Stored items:
______
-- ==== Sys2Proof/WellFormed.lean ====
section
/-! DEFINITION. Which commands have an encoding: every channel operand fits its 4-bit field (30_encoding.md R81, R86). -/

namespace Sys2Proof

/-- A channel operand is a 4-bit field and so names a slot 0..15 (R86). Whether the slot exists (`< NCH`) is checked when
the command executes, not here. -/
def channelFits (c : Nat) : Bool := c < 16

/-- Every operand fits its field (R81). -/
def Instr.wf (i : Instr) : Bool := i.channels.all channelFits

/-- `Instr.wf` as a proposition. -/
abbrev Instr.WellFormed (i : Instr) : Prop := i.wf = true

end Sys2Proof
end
______
TASK ITEM.
Give only the number of lines above holding "operand".

ANSWER TO THIS TASK.
3